_EXERCISE INSTRUCTIONS_: Only the lines of the data below from the one with "s with slots" through the one with "u.canIssue w.stamp.toNat && u.runsOn w.die" are wanted. Repeat them exactly.

[Records from a collection]
»»

-- ==== Sys2Proof/Tests/Slice0.lean ====
section
/-!
SUPPORT. Tests: the well-formedness checks, worked examples of the spec, and for each statement a state and operands that meet its hypotheses.
-/
namespace Sys2Proof.Tests
open Sys2Proof Sys2Proof.Machine

set_option Elab.async false

/-! ## Well-formedness: an ill-formed command for each check -/

theorem test_wf_good : Instr.wf (.stackTempSample 0 0 (List.replicate 17 none)) = true := by decide
theorem test_wf_readings : Instr.wf (.stackTempSample 0 0 (List.replicate 16 none)) = false := by decide
theorem test_wf_inputs : Instr.wf (.stubbleAnalogSample 0 (List.replicate 37 none)) = false := by decide
theorem test_wf_codewords : Instr.wf (.blockReceive 0 0 false (List.replicate 5 0) 0 []) = false := by decide
theorem test_wf_slots : Instr.wf (.blockReceive 0 0 false (List.replicate 8 0) 0 (List.replicate 65 (List.replicate 80 0))) = false := by simp [Instr.wf, blockFits]
theorem test_wf_cell : Instr.wf (.blockReceive 0 0 false (List.replicate 8 0) 0 [List.replicate 79 0]) = false := by decide +kernel
theorem test_wf_firewall : Instr.wf (.fenceReject 0 [⟨24, 0, none⟩]) = false := by decide
theorem test_wf_rearm : Instr.wf (.errRearm 0 0 0x3C) = false := by decide
theorem test_wf_lock : Instr.wf (.lock 0 0 0x10) = false := by decide
theorem test_wf_write : Instr.wf (.hostWindowAccess 0 0 .bar2 0 4 (some []) []) = false := by decide
theorem test_wf_read : Instr.wf (.hostWindowAccess 0 0 .bar2 0 0 none []) = false := by decide
theorem test_wf_message (n : Nat) (h : 250 < n) : Instr.wf (.mctpControl 1 (List.replicate n 0)) = false := by
  unfold Instr.wf
  simp only [List.length_replicate]
  exact decide_eq_false (by omega)
theorem test_wf_chain : Instr.wf (.chain ⟨0, 0, 0, 0, 0⟩ (List.replicate 14 ⟨0, 0⟩) none) = false := by decide

/-! ## States of the witnesses -/

/-- A module that is ready, its memory all zeros, with some registers set. -/
def up (l : List (Nat × Word)) : State :=
  l.foldl (fun s q => s.wr q.1 q.2) { State.reset with boot := { State.reset.boot with phase := .ready }, fog := [] }

/-- A register of a page, for up. -/
def reg (p : Page) (o : Nat) (w : Word) : Nat × Word := (p.base + o, w)

/-- A power domain that is on. -/
def domOn (n : Nat) : Nat × Word := (0x310000 + 4 * n, 0x80000000)

/-- A die link at full width. -/
def linkFull (n : Nat) : Nat × Word := reg (Pg.d2d n) Reg.BLK_STAT 0

/-- A slot that holds an image for every die. -/
def slotOf (num : Nat) : Slot :=
  { num := num, base := 0, len := 1048576, dieMask := 15, epoch := 0, band := 0, prot := 0, halfWidth := 0, fp16 := false, frameCount := 2, seqBound := 8,
    frameTable := 0, carryTable := 0, carryCount := 0, scalarTable := 0, scalarCount := 0, refuses := 0, runs := 0 }

/-- An image frame of slot 0 issues at stamp 0. -/
def running (l : List (Nat × Word)) : State :=
  let s := up l
  { s with slots := [slotOf 0], running := some 0, eng := { s.eng with frame := { s.eng.frame with kind := .image } } }

/-- A word at stamp 0 of die 0. -/
def word (unit : BitVec 8) (args : BitVec 88) : SWord := ⟨0, 0, unit, 0, args⟩

/-- MayIssue, as a computation. -/
def mayIssue (s : State) (w : SWord) (kind op : Nat) (check : State → WordCtx → RawWord → List Finding) : Bool :=
  let u := s.atWord w
  u.canIssue w.stamp.toNat && u.runsOn w.die
    && (firstFinding (u.unitCheck w.die kind w.unit.toNat ++ badWord (decide (lastStamp u.eng.frame.len < w.stamp.toNat))
      ++ check u (u.issueCtx w.die) ⟨w.stamp.toNat, kind, w.unit.toNat, op, w.args⟩)).isNone

theorem mayIssue_of {s : State} {w : SWord} {kind op : Nat} {check : State → WordCtx → RawWord → List Finding} (h : mayIssue s w kind op check = true) :
    (s.atWord w).MayIssue w kind op check := by
  simp only [mayIssue, Bool.and_eq_true, Option.isNone_iff_eq_none] at h
  exact ⟨h.1.1, h.1.2, h.2⟩

/-- A Rachis word's ARGS. -/
def rargs (dst sa sb imm : Nat) : BitVec 88 := BitVec.ofNat 88 (dst * 2 ^ 80 + sa * 2 ^ 72 + sb * 2 ^ 64 + imm)

/-! ## Queue -/

theorem witness_EmptyQueueIdles : State.reset.pending = [] := rfl

/-! ## Words -/

/-- The two hypotheses of a scalar word: its registers are canonical, and it may issue. -/
theorem scalar_of {w : SWord} {op : Nat} (h : (Regs.wf ((running []).atWord w) && mayIssue (running []) w 5 op State.rachisCheck) = true) :
    Regs.wf ((running []).atWord w) = true ∧ ((running []).atWord w).MayIssue w 5 op State.rachisCheck := by
  simp only [Bool.and_eq_true] at h
  exact ⟨h.1, mayIssue_of h.2⟩

theorem witness_IntegerWords : ∀ q ∈ [(0x01, rargs 247 0 0 0xFFFFFFFFFFFFFFFF), (0x02, rargs 1 2 3 0), (0x03, rargs 1 2 0 1), (0x04, rargs 1 2 3 0),
      (0x05, rargs 1 2 3 0), (0x06, rargs 1 2 3 0), (0x07, rargs 1 2 3 0), (0x08, rargs 1 2 3 0), (0x09, rargs 1 2 0 63), (0x0A, rargs 1 2 0 63)],
      let u := (running []).atWord (word 0 q.2)
      Regs.wf u = true ∧ u.MayIssue (word 0 q.2) 5 q.1 State.rachisCheck :=
  fun q hq => scalar_of (by revert q; decide +kernel)

theorem witness_FloatWords : ∀ q ∈ [(0x0B, rargs 1 2 3 0), (0x0C, rargs 1 2 3 0), (0x0D, rargs 1 2 3 0), (0x0E, rargs 1 2 3 0), (0x0F, rargs 1 2 3 0),
      (0x10, rargs 1 2 3 0), (0x11, rargs 1 2 0 0), (0x12, rargs 1 2 0 0)],
      let u := (running []).atWord (word 0 q.2)
      Regs.wf u = true ∧ u.MayIssue (word 0 q.2) 5 q.1 State.rachisCheck :=
  fun q hq => scalar_of (by revert q; decide +kernel)

theorem witness_ScalarMemoryWords : ∀ q ∈ [(0x13, rargs 1 0 0 0x020000000000), (0x14, rargs 1 0 0 0x020000000008), (0x15, rargs 0 0 1 0x02000BFFFFFC),
      (0x16, rargs 0 0 1 0x02000BFFFFF8)],
      let u := (running []).atWord (word 0 q.2)
      Regs.wf u = true ∧ u.MayIssue (word 0 q.2) 5 q.1 State.rachisCheck :=
  fun q hq => scalar_of (by revert q; decide +kernel)

theorem witness_ScalarMemoryWords_ldscale : let u := (running [domOn 19]).atWord (word 0 (rargs 1 0 0 0x4FFF))
    Regs.wf u = true ∧ u.MayIssue (word 0 (rargs 1 0 0 0x4FFF)) 5 0x17 State.rachisCheck :=
  ⟨by decide +kernel, mayIssue_of (by decide +kernel)⟩

theorem witness_ScalarRegisters : Regs.wf State.reset = true ∧ 3 < 4 ∧ 255 < 256 ∧ 247 ≠ 0 ∧ 247 < 248 ∧ 252 ≤ 255 ∧ (0, 1) ≠ (3, 247) := by decide

/-- ARGS of an event word: HOST, CTR and the value. -/
def eargs (host ctr value : Nat) : BitVec 88 := BitVec.ofNat 88 (host * 2 ^ 87 + ctr * 2 ^ 64 + value * 2 ^ 32)

theorem witness_EventWords_signal : ((running []).atWord (word 0 (eargs 0 4095 1))).MayIssue (word 0 (eargs 0 4095 1)) 0x9 0 (eventCheck false) :=
  mayIssue_of (by decide +kernel)

theorem witness_EventWords_noOperation : ((running []).atWord (word 0 0)).MayIssue (word 0 0) 0 0 (fun _ _ r => badWord (r.args != 0)) :=
  mayIssue_of (by decide +kernel)

/-- A word that may issue is free to be examined. -/
theorem mayWait_of {s : State} {w : SWord} {kind op : Nat} {check : State → WordCtx → RawWord → List Finding} (h : mayIssue s w kind op check = true) :
    (s.atWord w).MayWait w kind op check := by
  obtain ⟨h1, h2, h3⟩ := mayIssue_of h
  simp only [State.canIssue, Bool.and_eq_true, beq_iff_eq] at h1
  exact ⟨h1.1.1, h1.2, h2, h3⟩

theorem witness_EventWords_wait : ((running []).atWord (word 0 (eargs 1 5 0))).MayWait (word 0 (eargs 1 5 0)) 0x8 0 (eventCheck true)
    ∧ ((running []).atWord (word 0 (eargs 1 5 0))).eventMet 5 0 = true :=
  ⟨mayWait_of (by decide +kernel), by decide +kernel⟩

theorem witness_EventWords_waitUnmet : ((running []).atWord (word 0 (eargs 0 5 1))).MayWait (word 0 (eargs 0 5 1)) 0x8 0 (eventCheck true)
    ∧ ((running []).atWord (word 0 (eargs 0 5 1))).eventMet 5 1 = false :=
  ⟨mayWait_of (by decide +kernel), by decide +kernel⟩

/-! ## Words of the movers and the engines -/

/-- Memory with bytes at an address. -/
def holding (s : State) (a : Nat) (l : List Byte) : State := s.putBytes a l

theorem witness_MoverWords_copy : ((running []).atWord (word 0 0x400000400000#88)).MayIssue (word 0 0x400000400000#88) 4 1 State.moverCheck :=
  mayIssue_of (by decide +kernel)

theorem witness_MoverWords_copyFar : ((running []).atWord (word 0 0x20400000400000#88)).MayIssue (word 0 0x20400000400000#88) 4 1 State.moverCheck :=
  mayIssue_of (by decide +kernel)

theorem witness_MoverWords_stread : ((running [domOn 160]).atWord (word 7 0x8800#88)).MayIssue (word 7 0x8800#88) 4 2 State.moverCheck :=
  mayIssue_of (by decide +kernel)

theorem witness_MoverWords_stwrite : ((running [domOn 160]).atWord (word 0 0x8800#88)).MayIssue (word 0 0x8800#88) 4 3 State.moverCheck :=
  mayIssue_of (by decide +kernel)

/-- An XFER block: 2^32 bytes from stack 0 to stack 1, class 3. -/
def xferBlock : List Byte := leBytes 8 0 ++ leBytes 8 0x001000000000 ++ leBytes 8 0x100000000 ++ leBytes 2 4095 ++ leBytes 6 3

theorem witness_MoverWords_xfer : ((holding (running []) 0x020000000000 xferBlock).atWord (word 0 0)).MayIssue (word 0 0) 4 5 State.moverCheck
    ∧ xferBad (((holding (running []) 0x020000000000 xferBlock).atWord (word 0 0)).bytesAt 0x020000000000 32) = false :=
  ⟨mayIssue_of (by decide +kernel), by decide +kernel⟩

/-- A frame in which Tiller 0 of die 0 has its B buffer 0 loaded, and SR5 holds a value. -/
def tiller (sr5 : Word) : State :=
  let s := running [domOn 0, reg (Pg.rch 0) (Reg.RCH_SRn_LO + 40) sr5]
  { s with eng := { s.eng with bbufs := [⟨0, 0, 0, 0, 0, none, 32, [], [], 0⟩] } }

/-- ARGS of a pass: INT8 with 16 rows into granule 1, from SR5; and of a record pass over granule 2. -/
def sumArgs (sreg : Nat) : BitVec 88 := BitVec.ofNat 88 (2 ^ 52 + 0x10 * 2 ^ 46 + 2 * 2 ^ 44 + sreg * 2 ^ 36)
def maxArgs : BitVec 88 := BitVec.ofNat 88 (0x200 * 2 ^ 64 + 2 ^ 52 + 2 * 2 ^ 44)

theorem witness_PassWords : ∀ q ∈ [(1, sumArgs 0), (2, sumArgs 0), (3, maxArgs), (4, maxArgs), (5, maxArgs), (6, maxArgs), (7, sumArgs 5)],
    ((tiller 30).atWord (word 0 q.2)).MayIssue (word 0 q.2) 1 q.1 State.passCheck :=
  fun q hq => mayIssue_of (by revert q; decide +kernel)

theorem witness_PassWords_scale : ((tiller 30).atWord (word 0 (sumArgs 5))).passScale 0 0 7 (passArgs (sumArgs 5)) = some 30 := by decide +kernel

theorem witness_PassWords_noScale : ((tiller 32).atWord (word 0 (sumArgs 5))).MayIssue (word 0 (sumArgs 5)) 1 7 State.passCheck
    ∧ ((tiller 32).atWord (word 0 (sumArgs 5))).passScale 0 0 7 (passArgs (sumArgs 5)) = none :=
  ⟨mayIssue_of (by decide +kernel), by decide +kernel⟩

theorem witness_LoadBWord : ((tiller 0).atWord (word 0 0)).MayIssue (word 0 0) 1 8 State.loadBCheck := mayIssue_of (by decide +kernel)

/-- A pass of Tiller 0 of die 3 into granule 255, not saturated. -/
def aPass : Pass :=
  { die := 3, logical := 79, phys := 79, op := 1, stamp := 0, args := BitVec.ofNat 88 (255 * 2 ^ 52 + 0x10 * 2 ^ 46 + 2 * 2 ^ 44), word := 0, scale := 31, btile := [], bscale := [], step := 0,
    arows := [], out := [], satRow := none, replay := false, redo := none, dis := none }

theorem witness_PassCommits_oldest : ({ up [] with eng := { (up []).eng with passes := [aPass] } } : State).begin.oldestPass 3 79 = some aPass := by decide +kernel

theorem witness_PassCommits : State.reset.Sound ∧ aPass.satRow = none ∧ isSumPass aPass.op = true ∧ (passArgs aPass.args).acc = 2 ∧ (passArgs aPass.args).gran < 256
    ∧ aPass.scale < 32 := by
  refine ⟨⟨by decide +kernel, by decide +kernel⟩, ?_⟩
  decide +kernel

««

_EXERCISE OUTPUT_:
  { s with slots := [slotOf 0], running := some 0, eng := { s.eng with frame := { s.eng.frame with kind := .image } } }

/-- A word at stamp 0 of die 0. -/
def word (unit : BitVec 8) (args : BitVec 88) : SWord := ⟨0, 0, unit, 0, args⟩

/-- MayIssue, as a computation. -/
def mayIssue (s : State) (w : SWord) (kind op : Nat) (check : State → WordCtx → RawWord → List Finding) : Bool :=
  let u := s.atWord w
  u.canIssue w.stamp.toNat && u.runsOn w.die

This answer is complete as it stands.